Extracted data:
-- ==== Sys2Proof/Machine/Flags.lean ====
section
/-! DEFINITION. Machine/Flags.lean: the length counter with its overflow flag (R26, R32), and the four status bytes (R34). -/

namespace Sys2Proof.Machine

/-- `LEN + 8` carries out of bit 127 (R32, R113). -/
def lenCarries (len : BitVec 128) : Bool := decide (2 ^ 128 ≤ len.toNat + 8)

/-- `LEN <- (LEN + 8) mod 2^128` (R113, step 3 of R200). -/
def State.addByteToLen (s : State) : State :=
  { s with len := s.len + 8 }

/-- `if LEN + 8 >= 2^128: OVF <- 1` (R113, R125). -/
def State.noteLenOverflow (s : State) : State :=
  { s with ovf := s.ovf || lenCarries s.len }

/-- The code of a phase (R30). -/
def Phase.code : Phase → BitVec 2
  | .idle => 0
  | .absorb => 1
  | .done => 2

/-- STATUS: bits 1:0 `PH`, bit 2 `ERR`, bit 3 `OVF`, bits 7:4 zero (R34). -/
def State.statusByte (s : State) : BitVec 8 :=
  0#4 ++ BitVec.ofBool s.ovf ++ BitVec.ofBool s.err ++ s.ph.code

/-- VALID: bits 3:0 `SV`, bits 5:4 `CV`, bits 7:6 zero (R34). -/
def State.validByte (s : State) : BitVec 8 :=
  0#2 ++ s.cv ++ s.sv

/-- FILL: bits 6:0 `N`, bit 7 zero (R34). -/
def State.fillByte (s : State) : BitVec 8 :=
  0#1 ++ s.n

/-- The status byte that selector `r` of STAT names (R34, R232). -/
def State.statByte (s : State) (r : BitVec 2) : BitVec 8 :=
  if r = 0 then s.statusByte
  else if r = 1 then s.errcode
  else if r = 2 then s.validByte
  else s.fillByte

end Sys2Proof.Machine
end

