-- ==== Sys2Proof/Machine/Assembler.lean ====
section
/-! DEFINITION. Machine/Assembler.lean: the assembler syntax (R90) and the pseudo-instructions (R91). -/

namespace Sys2Proof.Machine

/-- Blank characters of a line (log 13). -/
def isBlank (c : Char) : Bool := c == ' ' || c == '\t' || c == '\r' || c == '\n'

/-- The characters without the blanks at either end. -/
def trimBlanks (cs : List Char) : List Char := ((cs.dropWhile isBlank).reverse.dropWhile isBlank).reverse

/-- The value of a digit in base 10 or 16 (log 13 on letter case). -/
def digitValue (base : Nat) (c : Char) : Option Nat :=
  let v := if '0' ≤ c ∧ c ≤ '9' then some (c.toNat - '0'.toNat)
    else if 'a' ≤ c ∧ c ≤ 'f' then some (c.toNat - 'a'.toNat + 10)
    else if 'A' ≤ c ∧ c ≤ 'F' then some (c.toNat - 'A'.toNat + 10)
    else none
  v.bind (fun d => if d < base then some d else none)

/-- The value of a nonempty row of digits. -/
def digitsValue (base : Nat) (cs : List Char) : Option Nat :=
  if cs = [] then none
  else cs.foldl (fun acc c => acc.bind (fun a => (digitValue base c).map (fun d => a * base + d))) (some 0)

/-- A number, decimal or `0x` hexadecimal (R90). -/
def numberValue : List Char → Option Nat
  | '0' :: 'x' :: ds => digitsValue 16 ds
  | ds => digitsValue 10 ds

/-- The parts of a text between commas. -/
def splitCommas : List Char → List (List Char)
  | [] => [[]]
  | c :: cs =>
    if c = ',' then [] :: splitCommas cs
    else match splitCommas cs with
      | [] => [[c]]
      | p :: ps => (c :: p) :: ps

/-- The operands after the mnemonic; none when nothing stands there. -/
def operandValues (cs : List Char) : Option (List Nat) :=
  if trimBlanks cs = [] then some [] else (splitCommas cs).mapM (fun p => numberValue (trimBlanks p))

/-- The operand as a field of `width` bits, if it fits (R83, R85). -/
def operandField (width v : Nat) : Option (BitVec width) :=
  if v < 2 ^ width then some (BitVec.ofNat width v) else none

/-- The command a mnemonic and its operands name, with the operand counts and legal values of rule R85. -/
def assembleParts (mnemonic : String) (ops : List Nat) : Option Instr :=
  match mnemonic, ops with
  | "NOP", [] => some .nop
  | "HINIT", [] => some .hinit
  | "HPUSH", [b] => (operandField 8 b).map .hpush
  | "HFIN", [] => some .hfin
  | "RDX", [s, j] =>
    (operandField 3 s).bind (fun s => (operandField 7 j).bind (fun j => if s = 7 then none else some (.rdx s j)))
  | "FSTART", [] => some .fstart
  | "FLATCH", [c] => (operandField 2 c).map .flatch
  | "FCOMP", [s] => (operandField 1 s).map .fcomp
  | "CMP", [] => some .cmp
  | "VRDS", [j] => (operandField 5 j).map .vrds
  | "STAT", [r] => (operandField 2 r).map .stat
  | "RST", [] => some .rst
  | _, _ => none

/-- One line of assembler text (R90): `some none` for a line with no command, `none` for a line that is not of the syntax.
A `;` starts a comment. -/
def assembleLine (line : List Char) : Option (Option Instr) :=
  let text := trimBlanks (line.takeWhile (· != ';'))
  if text = [] then some none
  else
    let mnemonic := text.takeWhile (fun c => !isBlank c)
    (operandValues (text.drop mnemonic.length)).bind
      (fun ops => (assembleParts (String.ofList mnemonic) ops).map some)

/-- `HASH m` (R91). -/
def hashCommands (m : List Byte) : List Instr := .hinit :: (m.map .hpush ++ [.hfin])

/-- `RDDIGEST s` (R91). -/
def rddigestCommands (src : BitVec 3) : List Instr :=
  (List.range 128).map (fun j => .rdx src (BitVec.ofNat 7 j))

/-- `FPRINT s, full, r, g, b` (R91). -/
def fprintCommands (k : BitVec 1) (full r g b : List Byte) : List Instr :=
  .fstart :: (hashCommands full ++ [.flatch 0] ++ hashCommands r ++ [.flatch 1] ++ hashCommands g ++ [.flatch 2]
    ++ hashCommands b ++ [.flatch 3, .fcomp k])

/-- `VERDICT` (R91). -/
def verdictCommands : List Instr := (List.range 32).map (fun j => .vrds (BitVec.ofNat 5 j))

end Sys2Proof.Machine
end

Problem:
Please write out, exactly as they appear above, only the lines in the stretch from the line with "(R32, R113). -/" through the line with "phase (R30). -/".

Your response:
/-- `LEN + 8` carries out of bit 127 (R32, R113). -/
def lenCarries (len : BitVec 128) : Bool := decide (2 ^ 128 ≤ len.toNat + 8)

/-- `LEN <- (LEN + 8) mod 2^128` (R113, step 3 of R200). -/
def State.addByteToLen (s : State) : State :=
  { s with len := s.len + 8 }

/-- `if LEN + 8 >= 2^128: OVF <- 1` (R113, R125). -/
def State.noteLenOverflow (s : State) : State :=
  { s with ovf := s.ovf || lenCarries s.len }

/-- The code of a phase (R30). -/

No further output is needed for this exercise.